Data in this exercise Start Marker

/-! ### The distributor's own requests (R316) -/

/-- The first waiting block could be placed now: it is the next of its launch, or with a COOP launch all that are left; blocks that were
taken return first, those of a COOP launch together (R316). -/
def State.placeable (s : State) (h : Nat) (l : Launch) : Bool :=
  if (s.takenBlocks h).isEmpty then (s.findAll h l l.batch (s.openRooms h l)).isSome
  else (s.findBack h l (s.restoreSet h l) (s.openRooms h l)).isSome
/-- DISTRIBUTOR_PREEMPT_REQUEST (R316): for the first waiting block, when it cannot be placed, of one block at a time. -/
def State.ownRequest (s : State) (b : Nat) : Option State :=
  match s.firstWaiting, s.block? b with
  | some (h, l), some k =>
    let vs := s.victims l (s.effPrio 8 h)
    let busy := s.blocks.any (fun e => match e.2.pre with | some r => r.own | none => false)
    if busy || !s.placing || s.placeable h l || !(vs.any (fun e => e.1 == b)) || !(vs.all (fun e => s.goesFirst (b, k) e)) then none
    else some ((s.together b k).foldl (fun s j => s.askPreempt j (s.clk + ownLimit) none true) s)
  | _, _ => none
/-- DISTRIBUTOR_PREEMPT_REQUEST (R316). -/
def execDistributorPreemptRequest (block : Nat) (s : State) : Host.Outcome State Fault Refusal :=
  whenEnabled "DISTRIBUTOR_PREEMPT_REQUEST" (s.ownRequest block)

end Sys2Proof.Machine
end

Data in this exercise End Marker

■ Task details ■
Give back every line of the data exactly.

■ Exercise output ■
/-! ### The distributor's own requests (R316) -/

/-- The first waiting block could be placed now: it is the next of its launch, or with a COOP launch all that are left; blocks that were
taken return first, those of a COOP launch together (R316). -/
def State.placeable (s : State) (h : Nat) (l : Launch) : Bool :=
  if (s.takenBlocks h).isEmpty then (s.findAll h l l.batch (s.openRooms h l)).isSome
  else (s.findBack h l (s.restoreSet h l) (s.openRooms h l)).isSome
/-- DISTRIBUTOR_PREEMPT_REQUEST (R316): for the first waiting block, when it cannot be placed, of one block at a time. -/
def State.ownRequest (s : State) (b : Nat) : Option State :=
  match s.firstWaiting, s.block? b with
  | some (h, l), some k =>
    let vs := s.victims l (s.effPrio 8 h)
    let busy := s.blocks.any (fun e => match e.2.pre with | some r => r.own | none => false)
    if busy || !s.placing || s.placeable h l || !(vs.any (fun e => e.1 == b)) || !(vs.all (fun e => s.goesFirst (b, k) e)) then none
    else some ((s.together b k).foldl (fun s j => s.askPreempt j (s.clk + ownLimit) none true) s)
  | _, _ => none
/-- DISTRIBUTOR_PREEMPT_REQUEST (R316). -/
def execDistributorPreemptRequest (block : Nat) (s : State) : Host.Outcome State Fault Refusal :=
  whenEnabled "DISTRIBUTOR_PREEMPT_REQUEST" (s.ownRequest block)

end Sys2Proof.Machine
end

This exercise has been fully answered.